The Fool of New York City: A Novel

By Michael O’Brien (Ignatius, 2016)

There aren’t many authors who do character development with the same thoroughness as Michael O’Brien.

And, say some of my reading pals, few use as many words as he does either.

I can only laugh, because however slowly his novels may move at times, he captures me with his prose and holds me.

His newest novel, The Fool of New York City, is one of the shorter books he’s written: at under 300 pages, it’s not even very hefty. The story within the covers, though, is filled with characters who you know and love by the end, who may fill your mind with their own stories if you let them.

I am desperate for the bathroom. I close its door and take care to slide its bolt into locked position. Are there dimensions to the personalities of giants that are better left unknown? He could have overpowered me but has chosen not to do so. This tells me something. Though I do not feel safe, neither do I feel unsafe. His name is Billy, like a little boy strolling through a wheat field. My name is Francisco, like a little boy on a donkey revolving around a grape press. Or a darker Francisco wrestling with the witches embedded in oil paint. Beyond that, nothing is certain.

My face in the mirror is disturbing. Who are you?
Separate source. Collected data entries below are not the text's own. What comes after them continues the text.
/-- On 9 bits the subtraction of 1 borrows into bit 8 for zero alone (log entry 17). -/
theorem zeroTest_eq (diff : Byte) :
    (((diff.setWidth 9 - 1#9) >>> 8) &&& 1#9).setWidth 8 = if diff = 0#8 then (1 : Byte) else 0 := by
  split
  case isTrue h => rw [h]; rfl
  case isFalse h =>
    have hshift : (diff.setWidth 9 - 1#9) >>> 8 = 0#9 := by bv_omega
    rw [hshift]
    rfl

/-- Settles O50: the zero test answers whether any byte differs. -/
theorem cteqIsEquality : Obligations.CteqIsEquality := by
  intro t e hlen
  have hdiff : cteqDiff 0#8 t e = 0#8 ↔ t = e := by rw [cteqDiff_eq_zero_iff hlen, eq_self, true_and]
  rw [cteq, zeroTest_eq]
  exact if_congr hdiff rfl rfl

end Sys2Proof.Machine

/-! The error responses: an unassigned opcode, USAGE_LENGTH and USAGE_PHASE, and the `STATUS` field that tells which
errors a command never answers with (rules R76, R77, R182 to R187). -/

namespace Sys2Proof.Machine

/-! ### `STATUS` in a response header (rules R76, R77) -/

/-- `STATUS` is bits 7:0 of `RH`. -/
theorem responseHeader_status (status : Status) (phase : Phase) (err : Bool) (rlen : BitVec 8) :
    (responseHeader status phase err rlen).toNat % 256 = (statusCode status).toNat := by
  have hlow : (responseHeader status phase err rlen).setWidth 8 = statusCode status :=
    BitVec.setWidth_append_eq_right
  rw [← hlow, BitVec.toNat_setWidth]

/-- The response that `respond` appends carries the status it was given. -/
theorem status_of_respond {status : Status} {payload : List Byte} {s : State} {rsp : Response}
    (h : (respond status payload s).responses = s.responses ++ [rsp]) :
    rsp.header.toNat % 256 = (statusCode status).toNat := by
  rw [respond_responses, List.append_cancel_left_eq, List.singleton_inj] at h
  rw [← h, responseHeader_status]

/-! ### ILLEGAL_OPCODE (rule R184) -/

theorem decodeOpcode_of_unassigned {op : BitVec 8} (h : op.toNat = 0 ∨ 5 ≤ op.toNat) (payload : List Byte) :
    decodeOpcode op payload = .error .illegalOpcode := by
  obtain ⟨hinit, hupdate, hfinal, hverify⟩ := opcode_cases op
  rw [decodeOpcode, if_neg (mt hinit.1 (by omega)), if_neg (mt hupdate.1 (by omega)),
    if_neg (mt hfinal.1 (by omega)), if_neg (mt hverify.1 (by omega))]

theorem step_of_illegalOpcode {s : State} {ch : Header} {payload : List Byte} {later : List HostEvent}
    (hissue : s.fuIssue = none) (hinbox : s.inbox = .command ch payload :: later)
    (hdecode : decode (.command ch payload) = .error .illegalOpcode) :
    step s = .next (raiseError .illegalOpcode (s.setInbox later)) := by
  simp only [step, fetch, hissue, hinbox, fetchEvent, hdecode]

/-- Settles O10: the command is whole and none of the four opcodes of rule R73 is its own, so the step takes it and
raises ILLEGAL_OPCODE. -/
theorem illegalOpcodeStep : Obligations.IllegalOpcodeStep := by
  intro s ch payload later hissue hinbox hwhole hop
  rw [← opcodeOf_toNat] at hop
  have hdecode : decode (.command ch payload) = .error .illegalOpcode := by
    rw [decode, decodeCommand, if_pos hwhole, decodeOpcode_of_unassigned hop]
  rw [step_of_illegalOpcode hissue hinbox hdecode]
  rfl

/-! ### The checks of LEN and PHASE (rules R87, R182, R183, R187) -/

/-- A wrong `LEN` is answered before the phase is looked at. -/
theorem checked_of_length_ne {payload : List Byte} {legal : Nat} (h : payload.length ≠ legal) (phaseOk : Bool)
    (s : State) (body : Res State) :
    checked (payload.length == legal) phaseOk s body = .next (raiseError .usageLength s) := by
  rw [beq_false_of_ne h]
  rfl

theorem checked_of_not_accumulating {payload : List Byte} {legal : Nat} (h : payload.length = legal) {s : State}
    (hp : s.phase ≠ .accumulating) (body : Res State) :
    checked (payload.length == legal) (phasePermits s.phase) s body = .next (raiseError .usagePhase s) := by
  rw [beq_iff_eq.2 h, Bool.eq_false_iff.2 (mt (phasePermits_iff s.phase).1 hp)]
  rfl

/-- UPDATE has no `LEN` check to fail: its response is OK or USAGE_PHASE. -/
theorem exec_update_status {payload : List Byte} {s t : State} {rsp : Response}
    (hexec : exec (.update payload) s = .next t) (hrsp : t.responses = s.responses ++ [rsp]) :
    rsp.header.toNat % 256 = (statusCode .ok).toNat ∨ rsp.header.toNat % 256 = (statusCode .usagePhase).toNat := by
  rcases exec_eq_next _ s t hexec with ⟨-, rfl⟩ | ⟨-, u, habsorb, rfl⟩
  · exact .inr (status_of_respond hrsp)
  · have hkept : u.responses = s.responses := by rw [absorb_frame habsorb]
    rw [← hkept] at hrsp
    exact .inl (status_of_respond hrsp)

/-- INIT has no phase check to fail: its response is OK or USAGE_LENGTH. -/
theorem exec_init_status {payload : List Byte} {s t : State} {rsp : Response}
    (hexec : exec (.init payload) s = .next t) (hrsp : t.responses = s.responses ++ [rsp]) :
    rsp.header.toNat % 256 = (statusCode .ok).toNat ∨ rsp.header.toNat % 256 = (statusCode .usageLength).toNat := by
  rcases exec_eq_next _ s t hexec with ⟨-, rfl⟩ | ⟨-, rfl⟩
  · exact .inr (status_of_respond hrsp)
  · exact .inl (status_of_respond hrsp)

/-- Settles O21: the three commands with one legal `LEN` check it first; UPDATE answers 0x00 or 0x01 only. -/
theorem usageLengthError : Obligations.UsageLengthError := by
  refine ⟨?raised, ?update⟩
  case raised =>
    rintro payload s i (⟨rfl, hlen⟩ | ⟨rfl, hlen⟩ | ⟨rfl, hlen⟩)
    · exact checked_of_length_ne hlen ..
    · exact checked_of_length_ne hlen ..
    · exact checked_of_length_ne hlen ..
  case update =>
    intro payload s t rsp hexec hrsp
    rcases exec_update_status hexec hrsp with hstatus | hstatus
    · rw [hstatus]; decide
    · rw [hstatus]; decide

/-- Settles O22: with `LEN` legal, the phase check is the one that fails; INIT answers 0x00 or 0x02 only. -/
theorem usagePhaseError : Obligations.UsagePhaseError := by
  refine ⟨?raised, ?init⟩
  case raised =>
    rintro payload s i hp (rfl | ⟨rfl, hlen⟩ | ⟨rfl, hlen⟩)
    · exact exec_update_of_not_accumulating hp payload
    · exact checked_of_not_accumulating hlen hp _
    · exact checked_of_not_accumulating hlen hp _
  case init =>
    intro payload s t rsp hexec hrsp
    rcases exec_init_status hexec hrsp with hstatus | hstatus
    · rw [hstatus]; decide
    · rw [hstatus]; decide

end Sys2Proof.Machine

/-! Decoding against encoding: the command header with its payload, the opcode map, and the field unit's codes
(rules R70, R71, R73, R79, R80, R81). -/

namespace Sys2Proof

/-! ### The opcode map (rule R73) -/

section
variable (payload : List Byte)

@[simp] theorem decodeOpcode_opInit : decodeOpcode opInit payload = .ok (.init payload) := rfl
@[simp] theorem decodeOpcode_opUpdate : decodeOpcode opUpdate payload = .ok (.update payload) := rfl
@[simp] theorem decodeOpcode_opFinal : decodeOpcode opFinal payload = .ok (.final payload) := rfl
@[simp] theorem decodeOpcode_opVerify : decodeOpcode opVerify payload = .ok (.verify payload) := rfl

end

/-- Inversion of the opcode map: an opcode that selects a command is one of the four. -/
theorem decodeOpcode_eq_ok {op : BitVec 8} {payload : List Byte} {i : Instr} (h : decodeOpcode op payload = .ok i) :
    (op = opInit ∧ i = .init payload) ∨ (op = opUpdate ∧ i = .update payload) ∨
      (op = opFinal ∧ i = .final payload) ∨ (op = opVerify ∧ i = .verify payload) := by
  unfold decodeOpcode at h
  split at h
  case isTrue hop => cases h; exact .inl ⟨hop, rfl⟩
  split at h
  case isTrue hop => cases h; exact .inr (.inl ⟨hop, rfl⟩)
  split at h
  case isTrue hop => cases h; exact .inr (.inr (.inl ⟨hop, rfl⟩))
  split at h
  case isTrue hop => cases h; exact .inr (.inr (.inr ⟨hop, rfl⟩))
  cases h

/-- The opcodes and the field-unit codes are both assigned from 1 to 4. -/
theorem unassigned_of_ne {n : Nat} (h1 : n ≠ 1) (h2 : n ≠ 2) (h3 : n ≠ 3) (h4 : n ≠ 4) : n = 0 ∨ 5 ≤ n := by
  omega

/-- Every opcode is one of the four or unassigned (rules R73, R80). -/
theorem opcode_assigned_or_not (op : BitVec 8) :
    op = opInit ∨ op = opUpdate ∨ op = opFinal ∨ op = opVerify ∨ op.toNat = 0 ∨ 5 ≤ op.toNat := by
  obtain ⟨hinit, hupdate, hfinal, hverify⟩ := opcode_cases op
  rw [hinit, hupdate, hfinal, hverify]
  omega

/-! ### Commands (rule R71) -/

/-- A whole command is decoded by its opcode alone. -/
theorem decode_command_of_whole {ch : Header} {payload : List Byte} (h : payload.length = (lenOf ch).toNat) :
    decode (.command ch payload) = decodeOpcode (opcodeOf ch) payload := by
  rw [decode, decodeCommand, if_pos h]

theorem decode_command_of_length_ne {ch : Header} {payload : List Byte} (h : payload.length ≠ (lenOf ch).toNat) :
    decode (.command ch payload) = .error .payloadLength := by
  rw [decode, decodeCommand, if_neg h]

/-- Only whole commands decode. -/
theorem decode_command_eq_ok {ch : Header} {payload : List Byte} {i : Instr}
    (h : decode (.command ch payload) = .ok i) :
    payload.length = (lenOf ch).toNat ∧ decodeOpcode (opcodeOf ch) payload = .ok i := by
  by_cases hlen : payload.length = (lenOf ch).toNat
  · exact ⟨hlen, decode_command_of_whole hlen ▸ h⟩
  · rw [decode_command_of_length_ne hlen] at h
    cases h

/-- A payload that fits `LEN` is whole under the header made for it. -/
theorem lenOf_commandHeader_length {payload : List Byte} (h : lenFits payload = true) (op : BitVec 8) :
    (lenOf (commandHeader op (BitVec.ofNat 24 payload.length))).toNat = payload.length := by
  rw [lenOf_commandHeader, BitVec.toNat_ofNat, Nat.mod_eq_of_lt ((lenFits_iff payload).1 h)]

theorem decode_encodeCommand {payload : List Byte} (h : lenFits payload = true) (op : BitVec 8) :
    decode (encodeCommand op payload) = decodeOpcode op payload := by
  rw [encodeCommand, decode_command_of_whole (lenOf_commandHeader_length h op).symm, opcodeOf_commandHeader]

/-- Settles O1: a header gives back the opcode and the `LEN` it was made with, and `LEN` holds the length of every
payload that fits; a field-unit issue stands for its code. -/
theorem decodeOfEncode : Obligations.DecodeOfEncode := by
  intro i hwf
  cases i with
  | init payload => rw [encode, decode_encodeCommand hwf, decodeOpcode_opInit]
  | update payload => rw [encode, decode_encodeCommand hwf, decodeOpcode_opUpdate]
  | final payload => rw [encode, decode_encodeCommand hwf, decodeOpcode_opFinal]
  | verify payload => rw [encode, decode_encodeCommand hwf, decodeOpcode_opVerify]
  | fadd a b => rfl
  | fcarry a => rfl
  | fmul a b => rfl
  | freduce a => rfl

theorem encode_of_decodeOpcode {op : BitVec 8} {payload : List Byte} {i : Instr}
    (h : decodeOpcode op payload = .ok i) : encode i = encodeCommand op payload ∧ i.wellFormed = lenFits payload := by
  rcases decodeOpcode_eq_ok h with ⟨rfl, rfl⟩ | ⟨rfl, rfl⟩ | ⟨rfl, rfl⟩ | ⟨rfl, rfl⟩
  · exact ⟨rfl, rfl⟩
  · exact ⟨rfl, rfl⟩
  · exact ⟨rfl, rfl⟩
  · exact ⟨rfl, rfl⟩

/-- Settles O2: the header is its two fields, and both are read off from what was decoded. -/
theorem encodeOfDecodedCommand : Obligations.EncodeOfDecodedCommand := by
  intro ch payload i h
  obtain ⟨hlen, hop⟩ := decode_command_eq_ok h
  obtain ⟨hencode, hwf⟩ := encode_of_decodeOpcode hop
  have hfits : lenFits payload = true := by rw [lenFits_iff, hlen]; exact (lenOf ch).isLt
  refine ⟨?_, hwf.trans hfits⟩
  rw [hencode, encodeCommand, hlen, BitVec.ofNat_toNat, BitVec.setWidth_eq, commandHeader_eta]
The eyes tell me nothing, large and brown with black lashes and brows. A head full of heavy dark curls. Olive skinned. Am I Italian? Or Middle Eastern?

Francisco is found by Billy, and the two become friends. Billy takes care of Francisco and tries to help him remember his life; because of his amnesia, he’s convinced he is Francisco de Goya (as in the 18th century painter) and just aging a lot differently than the rest of the world.

O’Brien’s characters are long on character: Billy is at least 7 feet tall, lives in an abandoned building that he’s remodeling, keeps hens on the roof, and views himself as a rescuer. He’s simple in a way that’s pure innocence and good in a way that’s sheer saint.

And if I’m talking as though I’ve met him, it’s because that’s how I feel after reading this book, that I met Billy Revere and shared some omelets with him, perhaps watched him as he jogged through Central Park.

Francisco eventually finds his way into his true identity, thanks to Billy’s patient support and help. There’s even a bit of a “happily ever after” to this (not so un-O’Brien-like, that)…but not without some wondering.

There were parts of this story that were harrowing and there’s a depth of feeling that I appreciated…I didn’t relate with the specifics, but there’s a mourning and a sorrowing within the story, central to both the main characters, that is, quite possibly, very human. It’s beautifully extracted and woven together in a beautiful tapestry.